Biomimicry can elevate engineering designs by helping to make structures more efficient and enhance their functions. So, what is biomimicry?
Biomimicry is the notion of drawing inspiration from nature’s adaptations to their environments. This is then translated into engineering to solve human problems by imitating features of organisms and integrating them into engineering designs. It’s importance is highlighted through its advantages as it’s cost effective due to its usage of fewer resources, efficiency, and sustainability. The systems of nature tend to be more efficient; its mimicking can result in more eco-friendly designs. Let’s look at some examples!
Species of birds, bats and insects have evolved features that enhance their ability to generate as well as maintain lift. These features enable them to plunge and have sensing and maneuvering abilities. Researchers study the morphological traits of biological wings and apply them in designing aircraft.
An example of inspiration extracted from nature to design aircraft is mimicking birds like eagles, albatrosses, and geese. Their elongated wing shapes maximize lift and endurance. The albatrosses have wings that can ‘lock’ in at the shoulder so they can fly longer distances. This ‘locking’ system enables the birds to travel in windy weather without experiencing much fatigue. During wind gusts, they ‘unlock’ their wings for better maneuvering and navigation in various wind speeds. Airbus’ remote-controlled aircraft, the AlbatrossONE, with ‘semi-elastic’ hinged wing tips is a perfect example of this concept. The wing tips can move in reaction to wind gusts meaning it decreases the load, turbulence, and weight of the wing. All these benefits result in a more fuel-efficient aircraft!

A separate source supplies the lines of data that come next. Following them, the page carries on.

/-- Counted instructions (R103). -/
def Instr.counted : Instr → Bool
  | .mov _ => false
  | .movS _ => false
  | .sel _ => false
  | .vidxr _ => false
  | .vidxw _ => false
  | .getV _ => false
  | .getS _ => false
  | .put _ => false
  | .iadd _ => false
  | .isub _ => false
  | .iadds _ => false
  | .isubs _ => false
  | .ineg _ => false
  | .iabs _ => false
  | .imin _ => false
  | .imax _ => false
  | .imul _ => false
  | .imulh _ => false
  | .imulhu _ => false
  | .imad _ => false
  | .imadh _ => false
  | .and _ => false
  | .or _ => false
  | .xor _ => false
  | .andn _ => false
  | .orn _ => false
  | .xnor _ => false
  | .shl _ => false
  | .shr _ => false
  | .sar _ => false
  | .rol _ => false
  | .ror _ => false
  | .bfe _ => false
  | .bfeu _ => false
  | .bfi _ => false
  | .popc _ => false
  | .clz _ => false
  | .brev _ => false
  | .prmtB _ => false
  | .prmtN _ => false
  | .icmpEq _ => false
  | .icmpNe _ => false
  | .icmpLt _ => false
  | .icmpLe _ => false
  | .icmpGt _ => false
  | .icmpGe _ => false
  | .icmpLtu _ => false
  | .icmpGeu _ => false
  | .pand _ => false
  | .por _ => false
  | .pxor _ => false
  | .pnot _ => false
  | .pmov _ => false
  | .p2v _ => false
  | .v2p _ => false
  | .aff _ => false
  | .shape _ => false
  | .expand _ => false
  | .squeeze _ => false
  | .shflIdx _ => false
  | .shflUp _ => false
  | .shflDn _ => false
  | .shflXor _ => false
  | .voteAny _ => false
  | .voteAll _ => false
  | .voteBal _ => false
  | .elect _ => false
  | .redxAdd _ => false
  | .redxMin _ => false
  | .redxMax _ => false
  | .redxMinu _ => false
  | .redxMaxu _ => false
  | .redxAnd _ => false
  | .redxOr _ => false
  | .redxFadd _ => false
  | .bra _ => false
  | .brxV _ => false
  | .brxS _ => false
  | .call _ => false
  | .callxV _ => false
  | .callxS _ => false
  | .ret _ => false
  | .recon _ => false
  | .yield _ => false
  | .exit _ => false
  | .join _ => false
  | .leave _ => false
  | .tinfo _ => false
  | .fadd _ => false
  | .fsub _ => false
  | .fmul _ => false
  | .fmin _ => false
  | .fmax _ => false
  | .ffma _ => false
  | .ffms _ => false
  | .fnma _ => false
  | .fcmpEq _ => false
  | .fcmpNe _ => false
  | .fcmpLt _ => false
  | .fcmpLe _ => false
  | .fcmpGt _ => false
  | .fcmpGe _ => false
  | .fcmpUn _ => false
  | .fcmpOr _ => false
  | .frcp _ => false
  | .frsq _ => false
  | .fsqrt _ => false
  | .fexp2 _ => false
  | .flog2 _ => false
  | .fsin _ => false
  | .fcos _ => false
  | .ftanh _ => false
  | .dadd _ => false
  | .dmul _ => false
  | .dfma _ => false
  | .dmin _ => false
  | .dmax _ => false
  | .hadd2 _ => false
  | .hmul2 _ => false
  | .hfma2 _ => false
  | .hmin2 _ => false
  | .hmax2 _ => false
  | .badd2 _ => false
  | .bmul2 _ => false
  | .bfma2 _ => false
  | .bdot2 _ => false
  | .cvt _ => false
  | .t8unpk _ => false
  | .t6unpk _ => false
  | .i4unpk _ => false
  | .npk _ => false
  | .ldB8 _ => true
  | .ldB16 _ => true
  | .ldB32 _ => true
  | .ldB64 _ => true
  | .ldB128 _ => true
  | .ldS8 _ => true
  | .ldS16 _ => true
  | .stB8 _ => false
  | .stB16 _ => false
  | .stB32 _ => false
  | .stB64 _ => false
  | .stB128 _ => false
  | .stS8 _ => false
  | .stS16 _ => false
  | .ldsB8 _ => true
  | .ldsB16 _ => true
  | .ldsB32 _ => true
  | .ldsB64 _ => true
  | .ldsB128 _ => true
  | .ldsS8 _ => true
  | .ldsS16 _ => true
  | .stsB8 _ => false
  | .stsB16 _ => false
  | .stsB32 _ => false
  | .stsB64 _ => false
  | .stsB128 _ => false
  | .stsS8 _ => false
  | .stsS16 _ => false
  | .pref _ => false
  | .clean _ => false
  | .inval _ => false
  | .tdiscard _ => false
  | .tdesc _ => false
  | .tread _ => true
  | .tquery _ => true
  | .cpy _ => false
  | .cpyt _ => false
  | .cpyv _ => false
  | .mma _ => false
  | .mmag _ => false
  | .mzero _ => false
  | .gath _ => true
  | .tld _ => true
  | .mcommit _ => false
  | .mwaitb _ => false
  | .mdrain _ => false
  | .mdraina _ => false
  | .maccr _ => true
  | .maccw _ => false
  | .atomAdd _ => true
  | .atomMin _ => true
  | .atomMax _ => true
  | .atomAnd _ => true
  | .atomOr _ => true
  | .atomXor _ => true
  | .atomExch _ => true
  | .atomCas _ => true
  | .atom64Add _ => true
  | .atom64Min _ => true
  | .atom64Max _ => true
  | .atom64And _ => true
  | .atom64Or _ => true
  | .atom64Xor _ => true
  | .atom64Exch _ => true
  | .atom64Cas _ => true
  | .atomsAdd _ => true
  | .atomsMin _ => true
  | .atomsMax _ => true
  | .atomsAnd _ => true
  | .atomsOr _ => true
  | .atomsXor _ => true
  | .atomsExch _ => true
  | .atomsCas _ => true
  | .atomfFadd32 _ => true
  | .atomfFaddBf2 _ => true
  | .atomfFaddH2 _ => true
  | .atomfFmin32 _ => true
  | .atomfFmax32 _ => true
  | .atomfFadd64 _ => true
  | .chunk _ => true
  | .redAdd _ => false
  | .redMin _ => false
  | .redMax _ => false
  | .redAnd _ => false
  | .redOr _ => false
  | .redXor _ => false
  | .fence _ => false
  | .fenceX _ => false
  | .barArrive _ => false
  | .barWait _ => false
  | .barSync _ => false
  | .mona _ => false
  | .mwait _ => false
  | .waita _ => false
  | .send _ => false
  | .tree _ => true
  | .treew _ => false
  | .beat _ => false
  | .beatd _ => false
  | .rng _ => false
  | .time _ => false
  | .trap _ => false
  | .rtt _ => false
  | .rttSkip _ => false
  | .lmovR _ => false
  | .lmovW _ => false
  | .brk _ => false
  | .resume _ => false
  | .drop _ => false
  | .nop _ => false
  | .packetIssue _ _ => false
  | .countedComplete _ => false
  | .packetCacheFill _ => false
  | .brandFill _ => false
  | .pcTableEvict _ => false
  | .reconRelease _ _ => false
  | .teamForm _ => false
  | .teamFree _ => false
  | .shapeSpill _ _ => false
  | .spillReturn _ => false
  | .spillReload _ _ => false
  | .qtailWrite _ _ _ => false
  | .queueService _ => false
  | .ringWatchTimeout _ => false
  | .headWriteback _ => false
  | .headWritebackRetry _ _ => false
  | .queueEnable _ _ => false
  | .queueDisable _ _ => false
  | .queueRestart _ _ => false
  | .queueRestartSkip _ _ => false
  | .launchStart _ => false
  | .waitwCheck _ => false
  | .waitwTimeout _ => false
  | .signalStore _ => false
  | .graphLoop _ => false
  | .graphEnd _ => false
  | .replicationReceive _ => false
  | .startReady _ _ _ => false
  | .startReleaseReceive _ _ _ => false
  | .startBarrierIssue _ => false
  | .startBarrierTimeout _ => false
  | .startAbortReceive _ _ => false
  | .ctxCreate _ _ => false
  | .ctxReload _ _ => false
  | .ctxDestroy _ _ => false
  | .ctxCmdNone _ _ => false
  | .standPlace _ => false
  | .partitionWrite _ _ _ => false
  | .epochBoundary => false
  | .chunkRequest _ => false
  | .clusterLend _ => false
  | .clusterReclaim _ => false
  | .reclaimHandover _ => false
  | .intervalBoundary _ => false
  | .mergeCountReceive _ _ _ _ => false
  | .mergeMinimumSend _ => false
  | .mergeResultReceive _ _ _ => false
  | .loopStep _ => false
  | .umpireRound => false
  | .clockStepApply _ => false
  | .intervalWrite _ _ _ => false
  | .loopSave _ _ => false
  | .loopClear _ _ => false
  | .actuatorLimitWrite _ _ _ _ => false
  | .btFieldWrite _ _ _ _ => false
  | .storeAck _ => false
  | .landingFaultPark _ => false
  | .holdQueueRoom _ => false
  | .invalidatePage _ => false
  | .invalidateTag _ => false
  | .invalidateFunction _ => false
  | .invalidateDone _ => false
  | .copyComplete _ => false
  | .ringAppend _ => false
  | .sendStatus _ _ => false
  | .treeContribution _ => false
  | .matrixOpComplete _ => false
  | .batchComplete _ => false
  | .operandFault _ => false
  | .splitkPartArrive _ => false
  | .watchTrigger _ _ _ => false
  | .mwaitTimeout _ _ _ => false
  | .hostWrite _ _ => false
  | .hostRead _ _ => false
  | .peerAccess _ => false
  | .trapDelivery _ _ => false
  | .faultNotice _ => false
  | .ghostDelivery _ _ => false
  | .kill _ _ => false
  | .switchOut _ => false
  | .sliceEnd _ => false
  | .budgetOverrun _ => false
  | .swapIn _ => false
  | .saveWriteDone _ => false
  | .completionPoint _ => false
  | .replicaDone _ _ _ => false
  | .causeEntryClear _ _ => false
  | .vfInterruptInject _ => false
  | .reportRingEnable _ => false
  | .partitionReset _ => false
  | .resetDrainEnd _ => false
  | .vfFlr _ => false
  | .vfDisable => false
  | .vfEnable _ => false
  | .pfReset _ => false
  | .guestTimeApply _ => false
  | .linkDown _ => false
  | .linkUp _ _ => false
  | .timebaseSync _ => false
  | .checkpointSave _ => false
  | .checkpointRestore _ => false
  | .checkpointDone _ => false
  | .expanderDown _ => false
  | .debugStop _ => false
  | .debugRun _ => false
  | .debugStep _ => false
  | .debugRegRead _ => false
  | .debugRegWrite _ _ => false
  | .debugDrainTimeout _ => false
  | .debugArm _ _ => false
  | .freeze => false
  | .eccCorrected => false
  | .eccUncorrectable _ => false
  | .unitFence _ _ => false
  | .patrolScrub => false
  | .powerLimitCross _ => false
  | .thermalShutdown => false
  | .spdmRequest _ => false
  | .bringUp => false
  | .registerWrite _ _ _ => false
  | .expanderUp _ _ => false
  | .thermalLimitReached => false
  | .firmwareUpdateStaged _ => false
  | .ctxCommandDone _ => false
  | .loopSaveDone _ => false
  | .tdiscardDone _ => false
  | .landingsAnswered _ => false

Another example is mimicking of the scales on a swordfish. This fish can reach speeds as high as 68 miles per hour and is one of the fastest in the ocean. Designers at Mclaren researched the scales on this fish, which produce tiny vortices. These generate a layer of bubbles around its body which reduces the drag force as it swims. Mclaren’s P1 hypercar requires a good amount of airflow to maintain engine cooling and combustion. Therefore, this concept was applied to the inside of the ducts that connect to the P1’s engine. This raised the airflow going into the engine by 17%, increased efficiency and performance of the vehicle.